Open-AI's DALL-E for large scale training in mesh-tensorflow.

Overview

DALL-E in Mesh-Tensorflow [WIP]

Open-AI's DALL-E in Mesh-Tensorflow.

If this is similarly efficient to GPT-Neo, this repo should be able to train models up to, and larger than, the size of Open-AI's DALL-E (12B params).

No pretrained models... Yet.

Thanks to Ben Wang for the tf vae implementation as well as getting the mtf version working, and Aran Komatsuzaki for help building the mtf VAE and input pipeline.

Setup

git clone https://github.com/EleutherAI/GPTNeo
cd GPTNeo
pip3 install -r requirements.txt

Training Setup

Runs on TPUs, untested on GPUs but should work in theory. The example configs are designed to run on a TPU v3-32 pod.

To set up TPUs, sign up for Google Cloud Platform, and create a storage bucket.

Create your VM through a google shell (https://ssh.cloud.google.com/) with ctpu up --vm-only so that it can connect to your Google bucket and TPUs and setup the repo as above.

VAE pretraining

DALLE needs a pretrained VAE to compress images to tokens. To run the VAE pretraining, adjust the params in configs/vae_example.json to a glob path pointing to a dataset of jpgs, and adjust image size to the appropriate size.

  "dataset": {
    "train_path": "gs://neo-datasets/CIFAR-10-images/train/**/*.jpg",
    "eval_path": "gs://neo-datasets/CIFAR-10-images/test/**/*.jpg",
    "image_size": 32
  }

Once this is all set up, create your TPU, then run:

python train_vae_tf.py --tpu your_tpu_name --model vae_example

The training logs image tensors and loss values, to check progress, you can run:

tensorboard --logdir your_model_dir

Dataset Creation [DALL-E]

Once the VAE is pretrained, you can move on to DALL-E.

Currently we are training on a dummy dataset. A public, large-scale dataset for DALL-E is in the works. In the meantime, to generate some dummy data, run:

python src/data/create_tfrecords.py

This should download CIFAR-10, and generate some random captions to act as text inputs.

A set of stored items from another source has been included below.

-- ==== Sys2Proof/Machine/Flags.lean ====
section
/-! DEFINITION. The words of the registers the specification lays out: status flags and the fields computed from the
state. A register not named here is a plain field of the state or a counter behind a select register. -/

namespace Sys2Proof.Machine

/-! ### Packing -/

def b2n (b : Bool) : Nat := if b then 1 else 0
/-- A register word from fields given by value and lowest bit. -/
def pack (fs : List (Nat × Nat)) : Word := BitVec.ofNat 32 ((fs.map (fun p => p.1 * 2 ^ p.2)).sum)
/-- One bit per index below a bound. -/
def bitsWhere (n : Nat) (p : Nat → Bool) : Nat := ((List.range n).map (fun i => b2n (p i) * 2 ^ i)).sum
/-- A signed byte, in two's complement. -/
def signedByte (n : Int) : Byte := BitVec.ofInt 8 n

/-! ### Outputs ALARM_N and LOCK_N (17 R604) -/

/-- A Notice of the source stretches ALARM_N. -/
def noticeOn (d : Device) (n : Nat) : Bool :=
  match (sourceOf n d).noticeUntil with
  | some t => decide (d.time.ticks < t)
  | none => false
/-- ALARM_N is low. -/
def alarmLow (d : Device) : Bool :=
  outOfReset d &&
  (anyActive d || (state d == .locked && (d.custody.lockCause == .breach || d.custody.lockCause == .excursion)) ||
   d.start.stopped || (List.range 16).any (noticeOn d))
/-- LOCK_N is low. -/
def lockLow (d : Device) : Bool := outOfReset d && state d == .locked
/-- SMB_ALERT_N is low (19 R646, R647). -/
def smbAlertLow (e : Events) : Bool :=
  match e.alert with
  | .asserted _ _ => true
  | .answered => true
  | _ => false

/-! ### CUS_ registers (02 R46, 14 R520, 15 R549, 16 R578, 17 R605) -/

def cusLifecycle (d : Device) : Word :=
  pack [(stateNo (state d), 29), (b2n (decide (fuseVal .commissionCount d = fuseVal .ownCount d)), 28),
        (causeNo d.custody.lockCause, 24), (b2n d.battery.vaultValid, 23), (b2n d.custody.recordValid, 22)]
/-- The crystal has produced an edge within the last 4 ms (02 R46). -/
def xtalOk (d : Device) : Bool :=
  match d.time.lastEdge with
  | some t => decide (d.time.ticks ≤ t + 4 * msTicks)
  | none => false
def cusWatchCal (d : Device) : Word :=
  pack [(b2n (xtalOk d), 31), (d.time.trim.toNat, 24), (d.time.lastError.toNat, 8), (d.time.adjust.toNat, 0)]
def cusOtpLc (d : Device) : Word :=
  pack [(fuseVal .lockCount d, 24), (fuseVal .unlockCount d, 16), (fuseVal .ownCount d, 11), (fuseVal .eraseCount d, 6),
        (fuseVal .commissionCount d, 1), (b2n d.fuses.retired, 0)]
def cusCustodians (d : Device) : Word :=
  let r := d.custody.record
  pack [(bitsWhere 8 (fun i => (tabGet i r.cards).isSome), 24), (r.mUnlock, 20), (r.mRoot, 16), (r.mDebug, 12), (r.mAdmin, 8),
        (r.cards.length, 4)]
/-- The slot of an enrolled card. -/
def slotOfCard (d : Device) (c : Card) : Option Nat :=
  (d.custody.record.cards.find? (fun p => p.2 == c)).map (·.1)
/-- A slot of the record is presented; under procedure 0x01 the cards fill slots in order (16 R574, R575). -/
def presentedBits (d : Device) (q : Quorum) : Nat :=
  if q.procedure = 0x01 then 2 ^ q.presented.length - 1
  else bitsWhere 8 (fun i => q.presented.any (fun c => slotOfCard d c == some i))
def cusQuorum (d : Device) : Word :=
  match d.custody.quorum with
  | some q => pack [(1, 31), (q.procedure.toNat, 24), (presentedBits d q, 16), (q.required, 12)]
  | none => 0
def cusQuorumLeft (d : Device) : Word :=
  match d.custody.quorum with
  | some q => pack [((quorumEnds q - d.time.ticks) / secTicks, 0)]
  | none => 0
def portFor (portB : Bool) (d : Device) : CardPort := if portB then d.custody.portB else d.custody.portA
/-- The port that a job's card exchange uses: byte 4 of 0x0B03, byte 28 of 0x0107 (16 R570, 11 R398). -/
def cardPortOf (j : Job) : Option Bool :=
  if j.recipe = 0x0B03 then some (num j.params 4 1 == 1) else if j.recipe = 0x0107 then some (num j.params 28 1 == 1) else none
/-- The job whose exchange a port carries: of those that name it and still run, the one dispatched first. -/
def cardHolder (portB : Bool) (d : Device) : Option Job :=
  leastBy (fun a b => decide (ticksSince b.dispatch d < ticksSince a.dispatch d))
    (d.gaffer.jobs.filter (fun j => cardPortOf j == some portB && j.staged.isNone && (match j.place with | .core _ _ => true | _ => false)))
def cusPort (portB : Bool) (d : Device) : Word :=
  let p := portFor portB d
  pack [(b2n p.present, 31), (b2n p.active, 30), (b2n (p.active && (cardHolder portB d).isSome), 29), (p.lastFault.toNat, 24),
        (p.lastSw.toNat, 0)]
def cusCoWrites (d : Device) : Word := pack [(d.custody.coRegion.toNat, 16), (d.custody.coCount.toNat, 0)]
def cusStrap (d : Device) : Word :=
  pack [(b2n d.pins.strapChanged, 31), (d.pins.strapLive.toNat, 16), (d.pins.strapSampled.toNat, 0)]
def cusStart (d : Device) : Word :=
  let s := d.start
  pack [(b2n s.done, 31), (b2n s.stopped, 30), (b2n s.degraded, 29), (b2n s.traceFull, 28), (s.phase, 24),
        (s.benchesFenced.toNat, 16), (s.cause.toNat, 8), (s.pathsFenced.toNat, 6)]
/-- The four words of a start trace entry (14 R519), little-endian. -/
def startTraceBytes (t : StartTrace) : Bytes :=
  leBytes 4 t.ticks.toNat ++ [t.phase, t.kind, t.subject, t.unit] ++ leBytes 2 t.detail.toNat ++ List.replicate 6 0
def cusCfg (d : Device) : Word :=
  let f := d.flash
  pack [(f.selected.toNat, 30), (b2n d.battery.floorValid, 29), (b2n f.written, 28), (fuseVal .otpEpoch d, 22),
        (fuseVal .svnFloor d, 16), (f.fwSlot.toNat, 14), (f.fwSvn.toNat, 8), (f.morningResult.toNat, 4), (f.eveningResult.toNat, 0)]
def cusNvmWr (d : Device) : Word :=
  let kind := match imageOpen d with
    | some j => j.recipe.toNat - 0x0A0F
    | none => d.flash.wrKind.toNat
  pack [(b2n (imageOpen d).isSome, 31), (kind, 28), (d.flash.wrResult.toNat, 0)]
def trippedBits (d : Device) : Nat := bitsWhere 16 (fun n => sourceActive n d)
def cusTamper (d : Device) : Word :=
  pack [(b2n (alarmLow d), 31), (b2n (lockLow d), 30), (b2n d.tamper.nightTrip, 29), (b2n (!d.battery.latches.isEmpty), 28),
        (trippedBits d, 0)]
def cusTamperNotice (d : Device) : Word :=
  pack [(bitsWhere 16 (fun n => (sourceOf n d).noticeSeen), 16), (bitsWhere 16 (fun n => decide (1 < n) && d.fuses.tamperDisable.getLsbD n), 0)]
def cusCullet (d : Device) : Word :=
  let t := d.tamper
  pack [(b2n t.culletFired, 31), (b2n t.overwriteActive, 30), (b2n t.overwriteDone, 29), (t.firings.toNat, 21), (t.cursor, 0)]
def sourceStateNo : SourceState → Nat
  | .quiet => 0
  | .tripped => 1
  | .clearing => 2
def cusTsrc (n : Nat) (d : Device) : Word :=
  let s := sourceOf n d
  let e := fuseVal (.evidence n) d
  pack [(b2n (srcEnabled n d), 31), (if isBreach n then 0 else 1, 29), (sourceStateNo s.state, 27), (b2n s.detA, 26),
        (b2n s.detB, 25), (b2n (noticeOn d n), 24), (b2n s.night, 23), (b2n (decide (e = 32)), 22), (e, 16),
        (s.trips.toNat, 8), (s.notices.toNat, 0)]
def cusWord (off : Nat) (d : Device) : Word :=
  if off = 0x000 then cusLifecycle d
  else if off = 0x004 then cusWatchCal d
  else if off = 0x008 then cusOtpLc d
  else if off = 0x00C then cusCustodians d
  else if off = 0x010 then d.custody.record.generation
  else if off = 0x014 then cusQuorum d
  else if off = 0x018 then d.custody.quorumNumber
  else if off = 0x01C then cusQuorumLeft d
  else if off = 0x020 then cusPort false d
  else if off = 0x024 then cusPort true d
  else if off = 0x028 then cusCoWrites d
  else if off = 0x100 then cusStrap d
  else if off = 0x104 then cusStart d
  else if off = 0x108 then d.start.time
  else if off = 0x110 then cusCfg d
  else if off = 0x114 then d.flash.sequence.setWidth 32
  else if off = 0x118 then d.flash.seqLatch
  else if off = 0x11C then d.battery.floor.setWidth 32
  else if off = 0x120 then d.flash.floorLatch.setWidth 32
  else if off = 0x124 then d.flash.fwVersion
  else if off = 0x128 then cusNvmWr d
  else if off = 0x200 then cusTamper d
  else if off = 0x204 then cusTamperNotice d
  else if off = 0x208 then cusCullet d
  else if off = 0x20C then d.tamper.culletTick
  else if 0x240 ≤ off ∧ off < 0x280 ∧ off % 4 = 0 then cusTsrc ((off - 0x240) / 4) d
  else if 0x400 ≤ off ∧ off < 0x800 ∧ off % 4 = 0 then
    match d.start.trace[(off - 0x400) / 16]? with
    | some t => BitVec.ofNat 32 (num (startTraceBytes t) (off % 16) 4)
    | none => 0
  else 0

Custom datasets should be formatted in a folder, with a jsonl file in the root folder containing caption data and paths to the respective images, as follows:

Folder structure:

        data_folder
            jsonl_file
            folder_1
                img1
                img2
                ...
            folder_2
                img1
                img2
                ...
            ...

jsonl structure:
    {"image_path": folder_1/img1, "caption": "some words"}
    {"image_path": folder_2/img2, "caption": "more words"}
    ...

you can then use the create_paired_dataset function in src/data/create_tfrecords.py to encode the dataset into tfrecords for use in training.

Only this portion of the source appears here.